**Brief:** Print nothing but the lines below starting at the line that holds "(proportional : Bool)" and ending at the line that holds "HST_HEARTBEAT_WRITE (R84). -/", including both, each exactly as written.

[[ Records, beginning ]]

/-- The commands of the block, in the order of the opcode table. The comment of each names its row and the rule that
governs it. -/
inductive Instr where
  /-- GET_PARAM (R88). -/
  | getParam (h : Hdr) (id : Half) (view : BitVec 2) (bulk : Bulk)
  /-- SET_PARAM (R86). -/
  | setParam (h : Hdr) (id : Half) (len : Half) (value : List Byte) (bulk : Bulk)
  /-- COMMIT_CONFIG (R87). -/
  | commitConfig (h : Hdr) (validateOnly : Bool)
  /-- READ_IDENTITY (R523). -/
  | readIdentity (h : Hdr)
  /-- SET_TIME (R29). -/
  | setTime (h : Hdr) (t : DWord)
  /-- SET_TIME_TIMEOUT (R29). -/
  | setTimeTimeout
  /-- HOST_SWITCH (R54). -/
  | hostSwitch (h : Hdr)
  /-- ACTIVE_PORT_CHANGE (R56). -/
  | activePortChange
  /-- STREAM_SETUP (R60). -/
  | streamSetup (h : Hdr) (ring : Ring) (kind : Byte) (mask : DWord) (interval : Half)
  /-- RESET_MODULE (R41). -/
  | resetModule (h : Hdr) (force : Bool)
  /-- DEFERRED_RESTART (R73). -/
  | deferredRestart
  /-- CH_CONNECT (R333). -/
  | chConnect (h : Hdr) (n : Chan) (active : Bool)
  /-- CH_DISCONNECT (R336). -/
  | chDisconnect (h : Hdr) (n : Chan)
  /-- CH_DORMANT (R348). -/
  | chDormant (h : Hdr) (n : Chan)
  /-- CH_RETIRE (R345). -/
  | chRetire (h : Hdr) (n : Chan) (w4 : Word)
  /-- CH_RESTORE (R350). -/
  | chRestore (h : Hdr) (n : Chan)
  /-- ARM_REFERENCE (R76). -/
  | armReference (h : Hdr) (ref : RefDesc)
  /-- LOAD_ALL (R58). -/
  | loadAll (h : Hdr)
  /-- LOAD_ALL_GO (R57). -/
  | loadAllGo (port : HPort) (value : Word)
  /-- QUENCH_RELEASE (R252). -/
  | quenchRelease (h : Hdr) (mask : Byte)
  /-- RESTAGE (R233). -/
  | restage (h : Hdr)
  /-- SET_MODE (R217). -/
  | setMode (h : Hdr) (direct : Bool)
  /-- ASSAY_CYCLE_START (R304). -/
  | assayCycleStart (h : Hdr) (n : Chan)
  /-- ASSAY_CYCLE_ABORT (R310). -/
  | assayCycleAbort (h : Hdr) (n : Chan)
  /-- REST_GRANT (R275). -/
  | restGrant (h : Hdr) (n : Chan) (duration : Word) (start : DWord)
  /-- TOUCHMARK_PROVISION (R320). -/
  | touchmarkProvision (h : Hdr) (n : Chan) (bulk : Bulk)
  /-- READ_LIMITS (R282). -/
  | readLimits (h : Hdr) (sel : Byte)
  /-- NODE_UPDATE (R380). -/
  | nodeUpdate (h : Hdr) (n : Chan) (bulk : Bulk)
  /-- NODE_CALIBRATE (R380). -/
  | nodeCalibrate (h : Hdr) (n : Chan) (kind : Byte)
  /-- LINK_RETEST (R116). -/
  | linkRetest (h : Hdr) (p : Chan)
  /-- THERMAL_MODE (R396). -/
  | thermalMode (h : Hdr) (proportional : Bool)
  /-- LO_SET (R423). -/
  | loSet (h : Hdr) (sel : Word) (state : Word) (inrush : Word)
  /-- LO_REARM (R424). -/
  | loRearm (h : Hdr) (mask : Word)
  /-- SAFETY_STATUS (R454). -/
  | safetyStatus (h : Hdr)
  /-- BUS_RECOVER (R473). -/
  | busRecover (h : Hdr) (mask : BitVec 2)
  /-- BUS_SEND (R461). -/
  | busSend (h : Hdr) (mask : BitVec 2) (mtype : BitVec 13) (cls : BitVec 4) (len : BitVec 7) (data : List Byte) (bulk : Bulk)
  /-- BUS_MODE (R478). -/
  | busMode (h : Hdr) (mask : BitVec 2) (mode : BitVec 2)
  /-- BUS_MODE_APPLY (R478). -/
  | busModeApply (b : BusId)
  /-- TWIN_HANDOVER (R374). -/
  | twinHandover (h : Hdr)
  /-- IMAGE_UPDATE (R378). -/
  | imageUpdate (h : Hdr) (offset : Word) (bulk : Bulk) (last : Bool)
  /-- IMAGE_ACTIVATE (R379). -/
  | imageActivate (h : Hdr) (bank : Bank)
  /-- LOG_READ (R497). -/
  | logRead (h : Hdr) (first : Word) (count : Word) (w5 : Word) (bulk : Bulk)
  /-- FAULT_ACK (R492). -/
  | faultAck (h : Hdr) (id : Word)
  /-- UNKNOWN_OPCODE (R71). -/
  | unknownOpcode (h : Hdr) (op : Half)
  /-- HST_HEARTBEAT_WRITE (R84). -/
  | hstHeartbeatWrite (port : HPort)
  /-- HST_TAKEOVER_WRITE (R55). -/
  | hstTakeoverWrite (port : HPort) (value : Word)
  /-- HST_RING_HPI_WRITE (R63). -/
  | hstRingHpiWrite (port : HPort) (ring : Ring) (value : Word)
  /-- HST_RING_CFG_WRITE (R61). -/
  | hstRingCfgWrite (port : HPort) (ring : Ring) (value : Word)
  /-- HST_IRQ_PEND_CLEAR (R7). -/
  | hstIrqPendClear (port : HPort) (high : Bool) (value : Word) (setNow : Word)
  /-- HST_WRITE_DROPS_READ (R8). -/
  | hstWriteDropsRead (port : HPort) (concurrent : Bool)
  /-- HST_TIME_LO_READ (R28). -/
  | hstTimeLoRead (port : HPort)
  /-- REGISTER_WRITE (R52). -/
  | registerWrite (port : HPort) (bar : Bar) (offset : Nat) (size : Nat) (value : DWord)
  /-- STREAM_INTERVAL (R74). -/
  | streamInterval (ring : Ring)
  /-- POWER_ON (R39). -/
  | powerOn (hbA : Byte) (hbB : Byte)
  /-- MRST (R508). -/
  | mrst
  /-- WATCHDOG_RESET (R39). -/
  | watchdogReset
  /-- CLOCK_LOSS (R27). -/
  | clockLoss (kind : ClockFault)
  /-- RAIL_FAULT (R39). -/
  | railFault
  /-- CLOCK_RESTORED (R27). -/
  | clockRestored
  /-- PORT_SETTLE_TIMEOUT (R45). -/
  | portSettleTimeout (p : Chan)
  /-- MODULE_READY (R45). -/
  | moduleReady
  /-- HOLDUP_TEST_DONE (R46). -/
  | holdupTestDone (ok : Bool) (time : Half)
  /-- ROLE_RESOLUTION (R358). -/
  | roleResolution
  /-- ALONE_WAIT_EXPIRY (R358). -/
  | aloneWaitExpiry
  /-- POWER_FAIL_WARNING (R47). -/
  | powerFailWarning (vlogic : Half)
  /-- POWER_FAIL_HANDOVER (R47). -/
  | powerFailHandover
  /-- POWER_FAIL_WITHDRAWN (R48). -/
  | powerFailWithdrawn
  /-- RESERVE_EXHAUSTED (R47). -/
  | reserveExhausted
  /-- CHECKPOINT_PERIODIC (R47). -/
  | checkpointPeriodic
  /-- RECORD_WRITE_DONE (R313). -/
  | recordWriteDone (ok : Bool)
  /-- PPS_EDGE (R31). -/
  | ppsEdge (ticks : DWord) (frac : Half)
  /-- PPS_LOSS_TIMEOUT (R32). -/
  | ppsLossTimeout
  /-- HOLDOVER_EXPIRY (R34). -/
  | holdoverExpiry
  /-- OSC_COMPENSATION (R25). -/
  | oscCompensation (d0 : Half)
  /-- COMPENSATION_LEARN (R401). -/
  | compensationLearn (error : Half)
  /-- HOST_PORT_RESET (R51). -/
  | hostPortReset (port : HPort) (kind : PortReset)
  /-- HOST_LINK_CHANGE (R50). -/
  | hostLinkChange (port : HPort) (up : Bool) (width : BitVec 3) (speed : BitVec 2)
  /-- HOST_SILENCE_TIMEOUT (R85). -/
  | hostSilenceTimeout (byLink : Bool)
  /-- PORT_LIGHT_DETECT (R109). -/
  | portLightDetect (p : Chan)
  /-- LIGHT_ON_UNPOPULATED (R12). -/
  | lightOnUnpopulated (p : Chan)
  /-- CHARACTER_LOCK (R95). -/
  | characterLock (p : Chan) (gained : Bool)
  /-- TONE_QUALIFIED (R109). -/
  | toneQualified (p : Chan)
  /-- RANGING_COMPLETE (R116). -/
  | rangingComplete (p : Chan) (freqErr : Word)
  /-- RANGING_VERIFIED (R116). -/
  | rangingVerified (p : Chan)
  /-- BRINGUP_STAGE_OVERRUN (R110). -/
  | bringupStageOverrun (p : Chan)
  /-- BRINGUP_RETRY (R111). -/
  | bringupRetry (p : Chan)
  /-- EXCHANGE_TIMEOUT (R145). -/
  | exchangeTimeout (p : Chan)
  /-- FAULT_TONE_ARRIVAL (R107). -/
  | faultToneArrival (p : Chan) (cause : Byte)
  /-- TONE_LOST (R105). -/
  | toneLost (p : Chan) (cause : BitVec 2)
  /-- DOWNSTREAM_DETECT (R108). -/
  | downstreamDetect (p : Chan)
  /-- TONE_HEALTHY_RETURN (R106). -/
  | toneHealthyReturn (p : Chan)
  /-- SYNC_INTERVAL (R118). -/
  | syncInterval
  /-- STAT_RECEIVED (R118). -/
  | statReceived (p : Chan) (hdr : FrameHdr) (x : Stat) (t4 : Stamp)
  /-- TIMING_REPLY_ABSENT (R121). -/
  | timingReplyAbsent (p : Chan)
  /-- CAPS_RECEIVED (R145). -/
  | capsReceived (p : Chan) (hdr : FrameHdr) (x : Caps)
  /-- CELLS_REPORT_RECEIVED (R169). -/
  | cellsReportReceived (p : Chan) (hdr : FrameHdr) (x : CellsReport)
  /-- CELLS_BURST_RECEIVED (R294). -/
  | cellsBurstReceived (p : Chan) (hdr : FrameHdr) (x : CellsBurst)
  /-- CELLS_TRIGGER_RECEIVED (R219). -/
  | cellsTriggerReceived (p : Chan) (hdr : FrameHdr) (x : CellsTrigger)
  /-- TOUCH_RECEIVED (R172). -/
  | touchReceived (p : Chan) (hdr : FrameHdr) (x : TouchFrame)
  /-- EDGES_RECEIVED (R236). -/
  | edgesReceived (p : Chan) (hdr : FrameHdr) (x : EdgesFrame)
  /-- REPLY_RECEIVED (R149). -/
  | replyReceived (p : Chan) (hdr : FrameHdr) (x : NodeReply)
  /-- FRAME_INVALID (R128). -/
  | frameInvalid (p : Chan)
  /-- RETRANSMIT_TIMEOUT (R133). -/
  | retransmitTimeout (p : Chan)
  /-- CMD_REPLY_TIMEOUT (R149). -/
  | cmdReplyTimeout (p : Chan) (cmdId : Half)
  /-- FRAME_ERROR_CHECK (R157). -/
  | frameErrorCheck (p : Chan)
  /-- RELOAD_POINT (R203). -/
  | reloadPoint (start : DWord)
  /-- PULSE_SUPPRESSED_REPORT (R202). -/
  | pulseSuppressedReport
  /-- SATURATION_REPORT (R222). -/
  | saturationReport
  /-- REFERENCE_LATE_REPORT (R80). -/
  | referenceLateReport
  /-- RESTAGED_REPORT (R233). -/
  | restagedReport
  /-- TRIP_INPUT_DEMAND (R246). -/
  | tripInputDemand (i : TripIn) (enters : Bool)
  /-- TRIP_WIRING_FAULT (R247). -/
  | tripWiringFault (i : TripIn) (begins : Bool)
  /-- TRIP_CHATTER_END (R247). -/
  | tripChatterEnd (i : TripIn)
  /-- TRIP_PRESENCE_END (R247). -/
  | tripPresenceEnd (i : TripIn)
  /-- BLANKING_END (R248). -/
  | blankingEnd (g : Group)
  /-- HW_FAULT_REQUEST (R249). -/
  | hwFaultRequest (cause : Byte)
  /-- LANE_SELFTEST (R251). -/
  | laneSelftest (ok : Bool) (vector : Half)
  /-- DEBUG_HALT (R253). -/
  | debugHalt
  /-- TRIPREQ_HOLD_END (R256). -/
  | tripreqHoldEnd
  /-- PRECHARGE_TIMEOUT (R333). -/
  | prechargeTimeout (n : Chan)
  /-- CONTACTOR_TEST_TIMEOUT (R332). -/
  | contactorTestTimeout (n : Chan)
  /-- CONTACTOR_OPEN_RETRY (R337). -/
  | contactorOpenRetry (n : Chan)
  /-- DISCONNECT_BYPASS_TIMEOUT (R330). -/
  | disconnectBypassTimeout (n : Chan)
  /-- ANNEAL_DELAY_EXPIRY (R343). -/
  | annealDelayExpiry (n : Chan)
  /-- CELL_LIMIT_TIMER (R340). -/
  | cellLimitTimer (n : Chan) (cell : Byte) (above : Bool)
  /-- PLAUS_HOLD_EXPIRY (R340). -/
  | plausHoldExpiry (n : Chan)
  /-- CONTACT_RECHECK (R372). -/
  | contactRecheck
  /-- OPEN_WIRE_SCAN (R188). -/
  | openWireScan
  /-- ESTIMATOR_UPDATE (R263). -/
  | estimatorUpdate
  /-- REST_REQUEST_REPEAT (R274). -/
  | restRequestRepeat (n : Chan)
  /-- REST_WAIT_EXPIRY (R277). -/
  | restWaitExpiry (n : Chan)
  /-- REST_START (R275). -/
  | restStart (n : Chan)
  /-- REST_END (R276). -/
  | restEnd (n : Chan)
  /-- ASSAY_TIMEOUT (R310). -/
  | assayTimeout (n : Chan)
  /-- IMPEDANCE_SAVE (R314). -/
  | impedanceSave
  /-- TS_CONVERSION (R386). -/
  | tsConversion (i : TempIn) (res : TsResult)
  /-- TS_FAULT_TRIP (R387). -/
  | tsFaultTrip (i : TempIn)
  /-- DIE_WARN_RECHECK (R398). -/
  | dieWarnRecheck
  /-- THERMAL_SHUTDOWN (R399). -/
  | thermalShutdown (comparators : BitVec 4) (sensor : BitVec 2) (peak : Half)
  /-- THERMAL_RESTART (R399). -/
  | thermalRestart
  /-- LO_SHORT (R404). -/
  | loShort (o : LoadOut) (m : LoMeas)
  /-- LO_OVERLOAD (R407). -/
  | loOverload (o : LoadOut) (m : LoMeas)
  /-- LO_THERMAL_LATCH (R412). -/
  | loThermalLatch (o : LoadOut) (m : LoMeas)
  /-- LO_THERMAL_RELEASE (R412). -/
  | loThermalRelease (o : LoadOut) (tj : Half)
  /-- LO_UNDERVOLTAGE (R413). -/
  | loUndervoltage (o : LoadOut) (vfeed : Half)
  /-- LO_UV_RESTART (R413). -/
  | loUvRestart (o : LoadOut)
  /-- LO_INRUSH_END (R405). -/
  | loInrushEnd (o : LoadOut) (prof : LoProfile)
  /-- LO_ATTEMPT_DUE (R410). -/
  | loAttemptDue (o : LoadOut)
  /-- LO_ANNEALED (R411). -/
  | loAnnealed (o : LoadOut)
  /-- LO_ATTEMPT_RESET (R411). -/
  | loAttemptReset (o : LoadOut)
  /-- LO_CLAMP_TURNOFF (R409). -/
  | loClampTurnoff (o : LoadOut) (current : Half) (duration : Half)
  /-- LO_STUCK_ON (R415). -/
  | loStuckOn (o : LoadOut) (m : LoMeas)
  /-- LO_ON_MAX (R418). -/
  | loOnMax (o : LoadOut)
  /-- LO_OPEN_LOAD (R422). -/
  | loOpenLoad (o : LoadOut) (begins : Bool) (m : LoMeas)
  /-- SI_DEMAND (R435). -/
  | siDemand (i : SafetyIn)
  /-- SI_PERMIT (R435). -/
  | siPermit (i : SafetyIn)
  /-- PULSE_SAMPLE (R436). -/
  | pulseSample (tp : Fin 4) (high : BitVec 16) (readHigh : Bool) (stuckLow : Bool)
  /-- DISCREPANCY_TICK (R442). -/
  | discrepancyTick
  /-- TWO_HAND_SYNC_TIMEOUT (R440). -/
  | twoHandSyncTimeout (k : SafetyPair)
  /-- SRST_PRESS_ACCEPTED (R445). -/
  | srstPressAccepted (ticks : Half)
  /-- RESET_STUCK (R444). -/
  | resetStuck (pressed : Bool)
  /-- SI_CHATTER (R437). -/
  | siChatter (i : SafetyIn) (starts : Bool)
  /-- OFF_PULSE_TEST (R446). -/
  | offPulseTest (o : SafetyOut) (sw : BitVec 2) (ok : Bool)
  /-- SO_READBACK_FAULT (R448). -/
  | soReadbackFault (o : SafetyOut) (readsOn : Bool)
  /-- DEGRADED_EXPIRY (R451). -/
  | degradedExpiry
  /-- HALLMARK_SCAN (R431). -/
  | hallmarkScan (scan : HallmarkScan)
  /-- SAFETY_INTERNAL_FAULT (R451). -/
  | safetyInternalFault
  /-- VSAFE_LOSS (R427). -/
  | vsafeLoss
  /-- VSAFE_START (R429). -/
  | vsafeStart (scan : HallmarkScan)
  /-- TRIP_BROADCAST_RX (R464). -/
  | tripBroadcastRx (b : BusId) (source : BitVec 12) (zone : BitVec 13) (data : List Byte)
  /-- TWIN_STATUS_RX (R468). -/
  | twinStatusRx (b : BusId) (source : BitVec 12) (data : List Byte)
  /-- BUS_FRAME_RX (R471). -/
  | busFrameRx (b : BusId) (f : BusFrame)
  /-- BUS_TX_COMPLETE (R459). -/
  | busTxComplete (b : BusId) (f : TxKind)
  /-- BUS_TX_ERROR (R459). -/
  | busTxError (b : BusId) (f : TxKind) (e : BusErr) (dataPhase : Bool)
  /-- BUS_RECOVERY_DONE (R473). -/
  | busRecoveryDone (b : BusId) (ok : Bool)
  /-- BUS_SUPPLY_ABSENT (R474). -/
  | busSupplyAbsent (b : BusId)
  /-- BUS_SUPPLY_RESTORED (R474). -/
  | busSupplyRestored (b : BusId)
  /-- ONE_SHOT_TIMEOUT (R462). -/
  | oneShotTimeout (b : BusId)
  /-- TWIN_STATUS_TIMER (R467). -/
  | twinStatusTimer
  /-- SEGMENT_STATUS_TIMER (R469). -/
  | segmentStatusTimer
  /-- HEARTBEAT_TX (R356). -/
  | heartbeatTx
  /-- FW_COUNT_TICK (R356). -/
  | fwCountTick
  /-- HEARTBEAT_RX (R355). -/
  | heartbeatRx (lane : SeamLane) (hdr : SeamHdr) (x : Heartbeat)
  /-- SEAM_LANE_DOWN (R355). -/
  | seamLaneDown (lane : SeamLane)
  /-- FW_SILENCE (R370). -/
  | fwSilence
  /-- NODE_WITNESS (R370). -/
  | nodeWitness
  /-- HANDOVER_WITHDRAW (R376). -/
  | handoverWithdraw
  /-- SET_MIRROR_RX (R361). -/
  | setMirrorRx (hdr : SeamHdr) (x : SetMirror)
  /-- MIRROR_MISS (R361). -/
  | mirrorMiss
  /-- STATE_MIRROR_RX (R362). -/
  | stateMirrorRx (hdr : SeamHdr) (tag : DWord) (books : List ChanBook)
  /-- RECONCILE_RX (R364). -/
  | reconcileRx (hdr : SeamHdr) (x : Reconcile)
  /-- CONFIG_RX (R368). -/
  | configRx (hdr : SeamHdr) (configSeq : Word) (entries : List ConfigEntry) (crcOk : Bool)
  /-- IMAGE_RX (R365). -/
  | imageRx (hdr : SeamHdr) (version : Word) (bytes : List Byte)
  /-- SEAM_RETX_TIMEOUT (R354). -/
  | seamRetxTimeout
  /-- FAULT_ACTION_STEP (R485). -/
  | faultActionStep
  /-- L2_BLOCK_RESTART (R490). -/
  | l2BlockRestart (cause : Half) (subject : Half) (ok : Bool)
  /-- RING_IRQ_HOLD_EXPIRY (R60). -/
  | ringIrqHoldExpiry (ring : Ring)
  /-- PORT_LIGHT_LOSS (R110). -/
  | portLightLoss (p : Chan)
  /-- BRINGUP_WAIT_EXPIRY (R110). -/
  | bringupWaitExpiry (p : Chan)
  /-- RANGING_SYNC (R116). -/
  | rangingSync (p : Chan)
  /-- SEAM_LANE_LOCK (R353). -/
  | seamLaneLock (lane : SeamLane) (gained : Bool)
  /-- SEAM_FRAME_INVALID (R353). -/
  | seamFrameInvalid (lane : SeamLane)
  /-- BUS_RX_ERROR (R472). -/
  | busRxError (b : BusId) (e : BusErr)
  /-- DIE_WARNING (R398). -/
  | dieWarning (d0 : Half) (d1 : Half) (d2 : Half) (d3 : Half)
  /-- DEBUG_RESUME (R253). -/
  | debugResume
  /-- TAP_INSTRUCTION (R507). -/
  | tapInstruction (ir : TapInstr) (mrst : Bool)
  /-- INTERNAL_FAULT_DETECTED (R484). -/
  | internalFaultDetected (cause : Half) (subject : Half)
  /-- IMAGE_CHUNK_WRITTEN (R378). -/
  | imageChunkWritten
  /-- CAUSE_COUNT_EXPIRY (R344). -/
  | causeCountExpiry (n : Chan) (cause : Byte)
  /-- SERVICE_HOLD_WAIT_TIMEOUT (R381). -/
  | serviceHoldWaitTimeout (n : Chan)
deriving DecidableEq, Repr, Inhabited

[[ Records, end ]]

**Solution to the exercise:**
  | thermalMode (h : Hdr) (proportional : Bool)
  /-- LO_SET (R423). -/
  | loSet (h : Hdr) (sel : Word) (state : Word) (inrush : Word)
  /-- LO_REARM (R424). -/
  | loRearm (h : Hdr) (mask : Word)
  /-- SAFETY_STATUS (R454). -/
  | safetyStatus (h : Hdr)
  /-- BUS_RECOVER (R473). -/
  | busRecover (h : Hdr) (mask : BitVec 2)
  /-- BUS_SEND (R461). -/
  | busSend (h : Hdr) (mask : BitVec 2) (mtype : BitVec 13) (cls : BitVec 4) (len : BitVec 7) (data : List Byte) (bulk : Bulk)
  /-- BUS_MODE (R478). -/
  | busMode (h : Hdr) (mask : BitVec 2) (mode : BitVec 2)
  /-- BUS_MODE_APPLY (R478). -/
  | busModeApply (b : BusId)
  /-- TWIN_HANDOVER (R374). -/
  | twinHandover (h : Hdr)
  /-- IMAGE_UPDATE (R378). -/
  | imageUpdate (h : Hdr) (offset : Word) (bulk : Bulk) (last : Bool)
  /-- IMAGE_ACTIVATE (R379). -/
  | imageActivate (h : Hdr) (bank : Bank)
  /-- LOG_READ (R497). -/
  | logRead (h : Hdr) (first : Word) (count : Word) (w5 : Word) (bulk : Bulk)
  /-- FAULT_ACK (R492). -/
  | faultAck (h : Hdr) (id : Word)
  /-- UNKNOWN_OPCODE (R71). -/
  | unknownOpcode (h : Hdr) (op : Half)
  /-- HST_HEARTBEAT_WRITE (R84). -/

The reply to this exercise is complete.